==== Source material ====

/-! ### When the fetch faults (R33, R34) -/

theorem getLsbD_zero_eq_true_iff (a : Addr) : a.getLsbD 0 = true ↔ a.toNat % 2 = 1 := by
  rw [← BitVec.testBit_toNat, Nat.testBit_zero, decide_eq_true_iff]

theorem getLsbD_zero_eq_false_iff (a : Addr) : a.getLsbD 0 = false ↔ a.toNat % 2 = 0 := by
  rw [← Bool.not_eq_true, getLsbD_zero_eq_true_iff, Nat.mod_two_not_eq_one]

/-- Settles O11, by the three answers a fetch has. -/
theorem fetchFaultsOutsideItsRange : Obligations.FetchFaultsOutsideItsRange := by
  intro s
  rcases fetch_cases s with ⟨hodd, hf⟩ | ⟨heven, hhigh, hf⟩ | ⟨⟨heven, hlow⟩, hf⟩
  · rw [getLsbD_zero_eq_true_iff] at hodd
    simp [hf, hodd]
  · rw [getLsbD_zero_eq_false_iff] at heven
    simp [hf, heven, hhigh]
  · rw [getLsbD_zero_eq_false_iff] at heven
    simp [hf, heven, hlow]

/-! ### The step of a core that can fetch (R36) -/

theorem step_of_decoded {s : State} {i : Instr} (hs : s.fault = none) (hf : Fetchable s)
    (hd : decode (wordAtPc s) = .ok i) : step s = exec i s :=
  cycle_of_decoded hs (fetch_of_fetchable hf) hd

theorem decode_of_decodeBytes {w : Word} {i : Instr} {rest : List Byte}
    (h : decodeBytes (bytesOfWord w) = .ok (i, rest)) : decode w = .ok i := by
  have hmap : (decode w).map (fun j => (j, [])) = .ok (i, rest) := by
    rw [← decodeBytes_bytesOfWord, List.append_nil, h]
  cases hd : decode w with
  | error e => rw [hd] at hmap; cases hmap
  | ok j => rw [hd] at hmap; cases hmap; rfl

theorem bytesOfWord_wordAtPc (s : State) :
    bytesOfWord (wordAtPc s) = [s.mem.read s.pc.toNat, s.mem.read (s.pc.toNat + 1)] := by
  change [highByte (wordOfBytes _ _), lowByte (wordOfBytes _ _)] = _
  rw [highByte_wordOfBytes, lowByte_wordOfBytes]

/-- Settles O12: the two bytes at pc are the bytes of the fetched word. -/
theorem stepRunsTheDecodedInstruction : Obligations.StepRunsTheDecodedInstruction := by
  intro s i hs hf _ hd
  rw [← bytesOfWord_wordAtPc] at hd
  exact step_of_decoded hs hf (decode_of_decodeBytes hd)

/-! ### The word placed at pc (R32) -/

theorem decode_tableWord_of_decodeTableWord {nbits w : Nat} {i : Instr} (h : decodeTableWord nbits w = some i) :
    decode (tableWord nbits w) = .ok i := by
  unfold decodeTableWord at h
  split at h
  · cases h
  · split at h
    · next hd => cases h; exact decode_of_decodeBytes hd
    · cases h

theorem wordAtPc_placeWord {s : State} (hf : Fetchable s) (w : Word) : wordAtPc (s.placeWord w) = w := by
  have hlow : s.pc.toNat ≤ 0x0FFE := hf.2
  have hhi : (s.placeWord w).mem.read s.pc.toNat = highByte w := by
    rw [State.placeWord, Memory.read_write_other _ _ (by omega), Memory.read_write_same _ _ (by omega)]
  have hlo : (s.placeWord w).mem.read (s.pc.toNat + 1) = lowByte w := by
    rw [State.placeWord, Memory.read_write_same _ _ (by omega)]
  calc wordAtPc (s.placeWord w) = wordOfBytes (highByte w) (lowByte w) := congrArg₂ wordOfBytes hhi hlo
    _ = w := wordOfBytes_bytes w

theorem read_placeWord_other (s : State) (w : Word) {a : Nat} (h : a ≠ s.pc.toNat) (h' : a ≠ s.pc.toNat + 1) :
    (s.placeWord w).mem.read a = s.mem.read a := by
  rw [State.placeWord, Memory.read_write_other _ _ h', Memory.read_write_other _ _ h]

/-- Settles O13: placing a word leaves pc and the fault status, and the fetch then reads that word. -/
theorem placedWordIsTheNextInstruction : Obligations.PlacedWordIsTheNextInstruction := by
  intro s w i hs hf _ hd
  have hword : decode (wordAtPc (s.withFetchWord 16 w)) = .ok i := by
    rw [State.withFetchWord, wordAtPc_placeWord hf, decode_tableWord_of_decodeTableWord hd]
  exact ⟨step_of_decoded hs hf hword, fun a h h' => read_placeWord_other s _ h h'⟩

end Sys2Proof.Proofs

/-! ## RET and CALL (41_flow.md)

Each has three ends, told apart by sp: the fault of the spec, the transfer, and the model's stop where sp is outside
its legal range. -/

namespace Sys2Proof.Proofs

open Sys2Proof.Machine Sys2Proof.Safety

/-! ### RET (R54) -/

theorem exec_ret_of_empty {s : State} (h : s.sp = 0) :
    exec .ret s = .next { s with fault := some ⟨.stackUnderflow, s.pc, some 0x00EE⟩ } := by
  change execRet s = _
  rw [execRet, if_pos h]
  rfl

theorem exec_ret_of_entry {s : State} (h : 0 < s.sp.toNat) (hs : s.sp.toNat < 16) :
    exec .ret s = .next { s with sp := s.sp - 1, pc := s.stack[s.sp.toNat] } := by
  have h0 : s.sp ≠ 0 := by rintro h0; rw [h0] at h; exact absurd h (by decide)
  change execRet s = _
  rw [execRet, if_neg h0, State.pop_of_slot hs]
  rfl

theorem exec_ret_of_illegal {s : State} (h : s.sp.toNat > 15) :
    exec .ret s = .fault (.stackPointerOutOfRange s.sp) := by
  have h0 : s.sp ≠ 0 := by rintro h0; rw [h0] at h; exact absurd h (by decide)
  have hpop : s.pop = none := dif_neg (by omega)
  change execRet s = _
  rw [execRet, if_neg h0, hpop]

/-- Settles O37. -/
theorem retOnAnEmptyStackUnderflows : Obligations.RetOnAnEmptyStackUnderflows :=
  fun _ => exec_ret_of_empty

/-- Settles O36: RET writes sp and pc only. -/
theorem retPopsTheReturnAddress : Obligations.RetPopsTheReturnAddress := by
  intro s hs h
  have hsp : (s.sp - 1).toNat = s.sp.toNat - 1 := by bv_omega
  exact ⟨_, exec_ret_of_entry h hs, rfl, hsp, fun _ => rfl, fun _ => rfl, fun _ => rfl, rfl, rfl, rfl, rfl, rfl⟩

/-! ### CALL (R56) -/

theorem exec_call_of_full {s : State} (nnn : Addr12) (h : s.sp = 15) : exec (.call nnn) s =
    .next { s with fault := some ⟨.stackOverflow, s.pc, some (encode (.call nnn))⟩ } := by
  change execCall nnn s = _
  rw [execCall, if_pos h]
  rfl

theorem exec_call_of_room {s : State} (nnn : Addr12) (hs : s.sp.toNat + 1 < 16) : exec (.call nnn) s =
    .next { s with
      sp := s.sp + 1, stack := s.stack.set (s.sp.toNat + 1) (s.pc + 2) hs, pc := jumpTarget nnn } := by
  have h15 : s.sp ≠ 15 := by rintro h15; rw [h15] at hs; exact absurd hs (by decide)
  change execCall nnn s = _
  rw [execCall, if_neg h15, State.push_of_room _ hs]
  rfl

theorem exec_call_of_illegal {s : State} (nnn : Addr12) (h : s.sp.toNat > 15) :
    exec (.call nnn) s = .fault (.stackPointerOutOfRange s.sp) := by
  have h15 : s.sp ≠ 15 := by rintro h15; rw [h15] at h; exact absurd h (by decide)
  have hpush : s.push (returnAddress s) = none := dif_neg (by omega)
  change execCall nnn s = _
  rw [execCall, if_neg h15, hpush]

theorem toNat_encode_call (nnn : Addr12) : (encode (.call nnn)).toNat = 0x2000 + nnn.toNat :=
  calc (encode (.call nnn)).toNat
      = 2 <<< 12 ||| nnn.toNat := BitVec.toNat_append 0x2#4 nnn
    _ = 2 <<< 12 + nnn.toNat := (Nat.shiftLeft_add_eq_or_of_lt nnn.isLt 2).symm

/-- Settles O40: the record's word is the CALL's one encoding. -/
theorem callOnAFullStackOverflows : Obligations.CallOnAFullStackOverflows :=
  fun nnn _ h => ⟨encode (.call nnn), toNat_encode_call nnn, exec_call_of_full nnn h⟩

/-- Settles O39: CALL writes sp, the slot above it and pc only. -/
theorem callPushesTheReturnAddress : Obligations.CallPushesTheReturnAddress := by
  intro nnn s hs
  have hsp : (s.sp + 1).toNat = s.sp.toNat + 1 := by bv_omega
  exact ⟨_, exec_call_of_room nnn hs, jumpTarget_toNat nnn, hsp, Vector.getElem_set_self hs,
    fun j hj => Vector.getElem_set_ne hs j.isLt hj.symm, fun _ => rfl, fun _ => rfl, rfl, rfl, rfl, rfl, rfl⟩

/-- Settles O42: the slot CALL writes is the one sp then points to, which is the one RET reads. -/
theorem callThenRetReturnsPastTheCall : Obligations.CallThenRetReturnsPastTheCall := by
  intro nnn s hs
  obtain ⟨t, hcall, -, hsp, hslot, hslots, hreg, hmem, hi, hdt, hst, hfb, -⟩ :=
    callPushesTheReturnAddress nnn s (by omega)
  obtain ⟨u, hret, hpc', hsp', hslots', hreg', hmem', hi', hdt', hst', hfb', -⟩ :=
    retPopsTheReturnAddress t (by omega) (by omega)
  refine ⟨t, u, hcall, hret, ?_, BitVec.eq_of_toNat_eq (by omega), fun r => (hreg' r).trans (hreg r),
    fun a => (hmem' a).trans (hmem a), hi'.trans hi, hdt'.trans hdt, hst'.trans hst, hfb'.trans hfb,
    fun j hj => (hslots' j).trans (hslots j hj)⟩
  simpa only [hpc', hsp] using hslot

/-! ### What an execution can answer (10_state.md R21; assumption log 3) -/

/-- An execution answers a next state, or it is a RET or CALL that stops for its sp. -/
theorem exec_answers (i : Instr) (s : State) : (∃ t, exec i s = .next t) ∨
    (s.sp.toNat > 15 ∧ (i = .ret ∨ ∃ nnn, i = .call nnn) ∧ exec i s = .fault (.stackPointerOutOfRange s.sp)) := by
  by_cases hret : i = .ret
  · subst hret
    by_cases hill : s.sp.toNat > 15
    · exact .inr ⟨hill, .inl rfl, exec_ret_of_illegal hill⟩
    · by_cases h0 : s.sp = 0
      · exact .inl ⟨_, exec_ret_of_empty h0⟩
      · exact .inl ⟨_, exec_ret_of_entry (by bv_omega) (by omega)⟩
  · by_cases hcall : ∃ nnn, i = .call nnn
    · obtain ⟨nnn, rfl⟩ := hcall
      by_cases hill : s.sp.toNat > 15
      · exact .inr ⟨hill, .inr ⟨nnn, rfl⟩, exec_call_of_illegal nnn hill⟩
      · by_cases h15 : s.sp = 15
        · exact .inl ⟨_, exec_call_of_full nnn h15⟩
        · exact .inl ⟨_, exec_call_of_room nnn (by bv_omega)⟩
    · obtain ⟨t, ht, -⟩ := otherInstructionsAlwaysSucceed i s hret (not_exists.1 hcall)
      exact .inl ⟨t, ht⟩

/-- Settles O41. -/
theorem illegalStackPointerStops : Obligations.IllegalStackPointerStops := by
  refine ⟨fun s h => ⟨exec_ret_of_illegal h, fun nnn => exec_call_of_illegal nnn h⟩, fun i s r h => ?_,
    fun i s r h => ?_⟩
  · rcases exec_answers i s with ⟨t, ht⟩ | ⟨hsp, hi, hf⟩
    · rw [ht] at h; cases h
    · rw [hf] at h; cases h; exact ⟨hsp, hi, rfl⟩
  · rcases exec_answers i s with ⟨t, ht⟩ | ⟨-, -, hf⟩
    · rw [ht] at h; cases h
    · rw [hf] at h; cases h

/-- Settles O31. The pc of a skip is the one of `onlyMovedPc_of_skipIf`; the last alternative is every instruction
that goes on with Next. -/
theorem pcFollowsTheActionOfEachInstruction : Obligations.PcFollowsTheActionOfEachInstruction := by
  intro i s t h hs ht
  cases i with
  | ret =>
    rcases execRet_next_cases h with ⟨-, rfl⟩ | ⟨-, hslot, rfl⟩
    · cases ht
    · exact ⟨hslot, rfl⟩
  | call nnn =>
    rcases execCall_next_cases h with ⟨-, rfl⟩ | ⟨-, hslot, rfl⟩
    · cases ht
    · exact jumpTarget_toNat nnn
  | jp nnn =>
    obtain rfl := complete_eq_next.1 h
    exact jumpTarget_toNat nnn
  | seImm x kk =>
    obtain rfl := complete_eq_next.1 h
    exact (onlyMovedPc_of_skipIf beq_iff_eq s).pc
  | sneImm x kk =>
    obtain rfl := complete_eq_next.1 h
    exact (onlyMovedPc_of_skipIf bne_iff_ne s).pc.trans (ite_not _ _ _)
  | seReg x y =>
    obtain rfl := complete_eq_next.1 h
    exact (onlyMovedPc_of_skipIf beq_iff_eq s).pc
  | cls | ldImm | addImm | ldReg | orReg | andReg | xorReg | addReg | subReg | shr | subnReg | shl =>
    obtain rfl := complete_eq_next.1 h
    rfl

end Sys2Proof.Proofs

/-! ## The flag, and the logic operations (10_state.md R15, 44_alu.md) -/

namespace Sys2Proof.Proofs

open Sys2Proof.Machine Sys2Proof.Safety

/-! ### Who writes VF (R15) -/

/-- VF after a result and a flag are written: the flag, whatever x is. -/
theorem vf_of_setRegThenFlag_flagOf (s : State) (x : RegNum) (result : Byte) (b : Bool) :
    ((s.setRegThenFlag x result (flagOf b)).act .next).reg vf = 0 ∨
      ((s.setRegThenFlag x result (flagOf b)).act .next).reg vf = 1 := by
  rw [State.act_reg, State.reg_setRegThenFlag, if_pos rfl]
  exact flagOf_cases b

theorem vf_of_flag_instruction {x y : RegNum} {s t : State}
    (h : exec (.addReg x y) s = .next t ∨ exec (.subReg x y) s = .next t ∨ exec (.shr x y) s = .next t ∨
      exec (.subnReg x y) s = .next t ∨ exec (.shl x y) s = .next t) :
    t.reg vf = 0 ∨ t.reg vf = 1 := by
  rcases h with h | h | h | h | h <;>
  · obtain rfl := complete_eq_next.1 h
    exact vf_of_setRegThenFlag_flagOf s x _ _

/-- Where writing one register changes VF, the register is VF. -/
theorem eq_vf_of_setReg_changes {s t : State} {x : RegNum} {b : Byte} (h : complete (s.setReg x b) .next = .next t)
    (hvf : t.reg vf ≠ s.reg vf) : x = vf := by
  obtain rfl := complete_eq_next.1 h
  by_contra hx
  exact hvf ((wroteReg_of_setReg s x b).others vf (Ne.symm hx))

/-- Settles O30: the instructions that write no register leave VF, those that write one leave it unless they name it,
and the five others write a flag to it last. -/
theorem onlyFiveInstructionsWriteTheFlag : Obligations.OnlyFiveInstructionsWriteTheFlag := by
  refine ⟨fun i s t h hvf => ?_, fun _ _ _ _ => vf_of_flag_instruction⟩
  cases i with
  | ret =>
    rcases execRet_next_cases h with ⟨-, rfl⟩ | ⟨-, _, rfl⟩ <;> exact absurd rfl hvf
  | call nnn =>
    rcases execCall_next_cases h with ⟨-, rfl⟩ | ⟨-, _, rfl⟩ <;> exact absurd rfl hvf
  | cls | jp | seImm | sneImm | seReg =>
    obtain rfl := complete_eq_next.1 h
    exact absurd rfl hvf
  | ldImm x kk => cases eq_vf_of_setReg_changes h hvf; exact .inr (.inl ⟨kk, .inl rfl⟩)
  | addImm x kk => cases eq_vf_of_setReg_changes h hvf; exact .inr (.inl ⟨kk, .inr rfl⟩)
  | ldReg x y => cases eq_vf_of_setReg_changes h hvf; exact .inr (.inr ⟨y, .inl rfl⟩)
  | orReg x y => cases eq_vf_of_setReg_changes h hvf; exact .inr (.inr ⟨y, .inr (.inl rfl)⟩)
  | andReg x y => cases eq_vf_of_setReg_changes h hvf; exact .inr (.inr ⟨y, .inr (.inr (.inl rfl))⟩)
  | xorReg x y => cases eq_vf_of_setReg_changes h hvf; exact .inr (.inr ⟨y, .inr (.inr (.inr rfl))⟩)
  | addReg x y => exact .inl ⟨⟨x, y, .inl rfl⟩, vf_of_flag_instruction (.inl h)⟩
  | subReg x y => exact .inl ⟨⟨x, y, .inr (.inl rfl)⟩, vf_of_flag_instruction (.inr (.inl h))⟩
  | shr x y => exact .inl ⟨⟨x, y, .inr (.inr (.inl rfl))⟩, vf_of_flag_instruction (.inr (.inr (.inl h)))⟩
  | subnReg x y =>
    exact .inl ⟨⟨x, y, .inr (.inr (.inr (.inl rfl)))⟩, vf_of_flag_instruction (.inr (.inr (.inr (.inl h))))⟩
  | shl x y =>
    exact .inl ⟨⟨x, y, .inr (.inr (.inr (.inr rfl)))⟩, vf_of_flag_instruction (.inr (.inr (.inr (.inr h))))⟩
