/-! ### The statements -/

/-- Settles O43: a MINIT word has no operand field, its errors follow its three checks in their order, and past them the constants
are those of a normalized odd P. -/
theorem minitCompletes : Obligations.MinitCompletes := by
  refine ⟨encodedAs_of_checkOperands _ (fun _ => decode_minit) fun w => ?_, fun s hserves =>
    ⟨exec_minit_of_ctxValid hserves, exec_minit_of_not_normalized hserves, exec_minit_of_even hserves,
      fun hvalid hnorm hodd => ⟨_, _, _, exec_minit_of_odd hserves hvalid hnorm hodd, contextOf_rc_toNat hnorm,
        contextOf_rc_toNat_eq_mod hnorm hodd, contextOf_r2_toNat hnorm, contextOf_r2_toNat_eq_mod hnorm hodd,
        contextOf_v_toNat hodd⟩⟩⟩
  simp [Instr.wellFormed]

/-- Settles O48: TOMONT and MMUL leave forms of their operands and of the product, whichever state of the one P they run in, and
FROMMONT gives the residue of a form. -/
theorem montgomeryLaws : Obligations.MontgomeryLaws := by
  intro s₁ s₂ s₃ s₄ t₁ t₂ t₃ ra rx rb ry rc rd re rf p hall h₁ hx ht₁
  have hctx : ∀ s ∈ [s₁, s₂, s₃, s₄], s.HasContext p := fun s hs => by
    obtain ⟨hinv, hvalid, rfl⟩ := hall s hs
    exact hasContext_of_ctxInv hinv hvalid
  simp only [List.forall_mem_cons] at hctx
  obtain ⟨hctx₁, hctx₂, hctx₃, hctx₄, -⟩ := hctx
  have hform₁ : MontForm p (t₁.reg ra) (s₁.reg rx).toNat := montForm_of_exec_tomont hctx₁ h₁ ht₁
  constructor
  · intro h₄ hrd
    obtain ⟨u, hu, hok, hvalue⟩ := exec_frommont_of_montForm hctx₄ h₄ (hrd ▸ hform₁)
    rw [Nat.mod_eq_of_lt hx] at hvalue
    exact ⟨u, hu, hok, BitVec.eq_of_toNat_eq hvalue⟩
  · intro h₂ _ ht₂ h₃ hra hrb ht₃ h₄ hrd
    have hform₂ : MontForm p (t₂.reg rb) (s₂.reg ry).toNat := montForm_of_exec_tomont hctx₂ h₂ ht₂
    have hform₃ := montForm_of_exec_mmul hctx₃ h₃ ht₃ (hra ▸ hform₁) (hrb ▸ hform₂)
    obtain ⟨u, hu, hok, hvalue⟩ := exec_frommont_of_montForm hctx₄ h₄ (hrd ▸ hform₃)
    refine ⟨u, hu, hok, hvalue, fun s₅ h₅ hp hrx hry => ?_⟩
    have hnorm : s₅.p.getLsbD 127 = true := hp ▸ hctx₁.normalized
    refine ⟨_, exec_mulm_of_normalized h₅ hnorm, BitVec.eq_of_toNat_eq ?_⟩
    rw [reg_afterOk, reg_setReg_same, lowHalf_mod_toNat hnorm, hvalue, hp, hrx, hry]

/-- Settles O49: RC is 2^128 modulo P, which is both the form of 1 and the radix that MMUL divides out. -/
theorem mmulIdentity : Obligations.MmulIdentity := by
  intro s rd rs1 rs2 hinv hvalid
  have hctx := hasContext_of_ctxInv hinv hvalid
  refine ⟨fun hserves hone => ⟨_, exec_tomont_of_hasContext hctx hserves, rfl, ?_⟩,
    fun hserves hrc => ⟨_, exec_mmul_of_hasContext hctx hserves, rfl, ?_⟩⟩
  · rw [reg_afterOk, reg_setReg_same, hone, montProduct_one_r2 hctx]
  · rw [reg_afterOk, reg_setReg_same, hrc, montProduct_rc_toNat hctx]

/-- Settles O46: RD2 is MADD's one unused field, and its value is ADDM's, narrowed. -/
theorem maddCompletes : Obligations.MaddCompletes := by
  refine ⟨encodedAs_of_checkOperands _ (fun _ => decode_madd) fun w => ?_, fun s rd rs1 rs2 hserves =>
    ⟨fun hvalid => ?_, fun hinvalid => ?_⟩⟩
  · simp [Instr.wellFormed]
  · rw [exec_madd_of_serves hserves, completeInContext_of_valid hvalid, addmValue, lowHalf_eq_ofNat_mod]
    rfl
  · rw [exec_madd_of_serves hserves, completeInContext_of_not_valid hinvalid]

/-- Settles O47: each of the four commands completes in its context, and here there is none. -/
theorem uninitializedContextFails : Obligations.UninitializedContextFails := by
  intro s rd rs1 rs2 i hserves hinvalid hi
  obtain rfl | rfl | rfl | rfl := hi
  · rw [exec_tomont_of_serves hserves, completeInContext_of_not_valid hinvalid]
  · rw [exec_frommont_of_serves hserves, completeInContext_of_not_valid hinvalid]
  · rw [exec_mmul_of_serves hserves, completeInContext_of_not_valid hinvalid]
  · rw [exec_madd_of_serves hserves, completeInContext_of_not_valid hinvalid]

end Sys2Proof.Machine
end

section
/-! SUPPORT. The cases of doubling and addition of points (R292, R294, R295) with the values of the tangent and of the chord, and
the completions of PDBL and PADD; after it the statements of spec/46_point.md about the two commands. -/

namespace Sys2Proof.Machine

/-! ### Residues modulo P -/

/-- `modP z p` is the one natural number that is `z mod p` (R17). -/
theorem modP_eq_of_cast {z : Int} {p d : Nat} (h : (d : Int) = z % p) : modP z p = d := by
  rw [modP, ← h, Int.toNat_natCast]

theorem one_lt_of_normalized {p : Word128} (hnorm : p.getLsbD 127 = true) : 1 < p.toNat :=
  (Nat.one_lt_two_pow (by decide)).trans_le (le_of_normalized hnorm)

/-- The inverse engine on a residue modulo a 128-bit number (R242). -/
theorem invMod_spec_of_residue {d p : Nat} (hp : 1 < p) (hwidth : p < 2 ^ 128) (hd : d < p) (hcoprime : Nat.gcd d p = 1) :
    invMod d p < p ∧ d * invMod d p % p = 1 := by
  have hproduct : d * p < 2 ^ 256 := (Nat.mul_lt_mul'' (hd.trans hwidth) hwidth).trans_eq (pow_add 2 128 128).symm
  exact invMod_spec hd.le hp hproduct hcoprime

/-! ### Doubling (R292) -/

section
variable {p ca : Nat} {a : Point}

====

= Task details =
Filter the entries and keep only the lines holding "they".

= Reply =
/-- Settles O30: the instructions that write no register leave VF, those that write one leave it unless they name it,
/-- Settles O48: TOMONT and MMUL leave forms of their operands and of the product, whichever state of the one P they run in, and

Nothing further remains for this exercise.